## What is required
Go line by line through the entries below and copy those containing the string "that".

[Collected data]
------

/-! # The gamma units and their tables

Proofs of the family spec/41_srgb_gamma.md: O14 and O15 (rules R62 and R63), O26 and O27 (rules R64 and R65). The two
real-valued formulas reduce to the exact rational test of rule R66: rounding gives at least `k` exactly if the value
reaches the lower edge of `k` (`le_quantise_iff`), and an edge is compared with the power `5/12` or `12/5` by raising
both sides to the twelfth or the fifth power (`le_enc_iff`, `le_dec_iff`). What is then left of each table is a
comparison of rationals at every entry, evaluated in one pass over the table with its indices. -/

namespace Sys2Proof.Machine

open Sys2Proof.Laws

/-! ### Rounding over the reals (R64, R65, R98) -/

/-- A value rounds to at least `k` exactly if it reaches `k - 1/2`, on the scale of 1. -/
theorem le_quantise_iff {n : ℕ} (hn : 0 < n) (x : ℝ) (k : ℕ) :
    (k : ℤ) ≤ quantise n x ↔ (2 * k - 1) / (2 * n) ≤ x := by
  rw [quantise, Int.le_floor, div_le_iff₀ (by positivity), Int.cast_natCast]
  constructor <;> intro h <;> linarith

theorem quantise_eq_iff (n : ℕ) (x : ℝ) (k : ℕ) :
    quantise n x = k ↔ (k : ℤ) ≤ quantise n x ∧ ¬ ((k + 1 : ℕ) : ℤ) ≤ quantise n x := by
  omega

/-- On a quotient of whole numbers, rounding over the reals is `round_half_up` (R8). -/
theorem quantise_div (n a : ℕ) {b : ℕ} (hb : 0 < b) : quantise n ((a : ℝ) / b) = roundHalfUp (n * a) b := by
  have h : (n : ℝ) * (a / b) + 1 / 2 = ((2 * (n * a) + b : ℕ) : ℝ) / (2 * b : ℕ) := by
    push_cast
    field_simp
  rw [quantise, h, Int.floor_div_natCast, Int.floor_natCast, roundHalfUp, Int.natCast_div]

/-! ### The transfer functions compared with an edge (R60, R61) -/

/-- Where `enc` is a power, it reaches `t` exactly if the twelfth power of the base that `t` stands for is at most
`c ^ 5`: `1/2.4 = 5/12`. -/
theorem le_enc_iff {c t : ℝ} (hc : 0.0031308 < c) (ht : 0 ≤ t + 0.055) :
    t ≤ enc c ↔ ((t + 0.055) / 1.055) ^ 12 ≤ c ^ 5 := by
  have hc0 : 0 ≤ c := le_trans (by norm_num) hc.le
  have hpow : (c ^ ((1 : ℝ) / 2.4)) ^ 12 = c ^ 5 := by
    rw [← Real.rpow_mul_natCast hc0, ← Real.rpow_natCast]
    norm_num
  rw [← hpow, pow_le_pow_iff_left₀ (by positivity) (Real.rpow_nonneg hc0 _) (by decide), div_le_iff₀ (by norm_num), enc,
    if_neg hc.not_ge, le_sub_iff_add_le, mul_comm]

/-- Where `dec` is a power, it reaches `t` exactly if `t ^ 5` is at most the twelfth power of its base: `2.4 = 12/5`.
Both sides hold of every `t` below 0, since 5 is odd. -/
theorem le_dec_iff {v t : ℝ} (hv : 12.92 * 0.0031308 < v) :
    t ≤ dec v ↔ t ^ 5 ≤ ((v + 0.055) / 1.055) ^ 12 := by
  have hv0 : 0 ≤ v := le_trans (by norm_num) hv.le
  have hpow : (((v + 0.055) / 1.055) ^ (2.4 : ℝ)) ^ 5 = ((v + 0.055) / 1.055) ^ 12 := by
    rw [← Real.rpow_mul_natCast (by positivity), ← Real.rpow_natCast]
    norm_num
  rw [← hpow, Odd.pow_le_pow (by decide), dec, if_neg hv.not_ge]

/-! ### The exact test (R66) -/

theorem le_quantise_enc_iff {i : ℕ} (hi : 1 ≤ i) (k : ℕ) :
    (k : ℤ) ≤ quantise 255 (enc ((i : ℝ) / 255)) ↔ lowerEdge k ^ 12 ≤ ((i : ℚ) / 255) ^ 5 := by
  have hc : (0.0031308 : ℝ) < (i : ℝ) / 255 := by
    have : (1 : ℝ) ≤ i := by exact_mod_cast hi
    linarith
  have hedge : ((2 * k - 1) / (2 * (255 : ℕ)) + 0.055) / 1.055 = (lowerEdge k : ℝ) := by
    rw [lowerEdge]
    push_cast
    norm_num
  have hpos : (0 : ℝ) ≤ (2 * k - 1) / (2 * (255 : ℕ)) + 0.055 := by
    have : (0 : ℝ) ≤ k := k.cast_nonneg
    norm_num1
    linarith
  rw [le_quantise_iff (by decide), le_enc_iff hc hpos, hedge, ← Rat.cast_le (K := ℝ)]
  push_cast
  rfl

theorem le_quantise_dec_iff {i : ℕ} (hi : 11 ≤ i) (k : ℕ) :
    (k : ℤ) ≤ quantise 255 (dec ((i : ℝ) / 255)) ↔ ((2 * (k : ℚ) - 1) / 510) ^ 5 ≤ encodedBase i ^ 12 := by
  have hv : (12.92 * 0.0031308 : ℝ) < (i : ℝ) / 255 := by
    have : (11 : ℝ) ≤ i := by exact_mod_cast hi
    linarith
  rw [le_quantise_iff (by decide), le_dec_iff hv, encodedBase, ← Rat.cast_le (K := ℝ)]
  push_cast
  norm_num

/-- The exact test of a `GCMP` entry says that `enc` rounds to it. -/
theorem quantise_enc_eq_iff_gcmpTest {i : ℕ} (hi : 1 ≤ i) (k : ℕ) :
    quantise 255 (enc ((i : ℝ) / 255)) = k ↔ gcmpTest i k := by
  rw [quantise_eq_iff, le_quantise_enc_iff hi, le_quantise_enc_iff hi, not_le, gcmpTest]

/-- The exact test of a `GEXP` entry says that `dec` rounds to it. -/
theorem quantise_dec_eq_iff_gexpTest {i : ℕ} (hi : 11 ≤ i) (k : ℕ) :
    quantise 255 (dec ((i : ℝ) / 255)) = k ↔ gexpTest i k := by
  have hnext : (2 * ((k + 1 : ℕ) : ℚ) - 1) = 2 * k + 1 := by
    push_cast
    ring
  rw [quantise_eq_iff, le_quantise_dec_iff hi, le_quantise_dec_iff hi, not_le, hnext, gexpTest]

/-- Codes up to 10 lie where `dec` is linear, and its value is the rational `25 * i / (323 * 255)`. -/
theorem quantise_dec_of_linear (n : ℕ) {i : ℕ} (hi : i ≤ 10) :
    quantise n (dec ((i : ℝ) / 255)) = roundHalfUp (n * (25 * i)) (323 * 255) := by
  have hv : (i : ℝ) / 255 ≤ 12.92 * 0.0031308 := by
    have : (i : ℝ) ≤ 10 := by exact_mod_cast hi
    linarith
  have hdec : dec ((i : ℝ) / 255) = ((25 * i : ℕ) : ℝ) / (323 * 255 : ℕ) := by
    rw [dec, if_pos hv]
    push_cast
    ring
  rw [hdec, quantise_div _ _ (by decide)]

------

## Output below
/-- Where `enc` is a power, it reaches `t` exactly if the twelfth power of the base that `t` stands for is at most
/-- The exact test of a `GCMP` entry says that `enc` rounds to it. -/
/-- The exact test of a `GEXP` entry says that `dec` rounds to it. -/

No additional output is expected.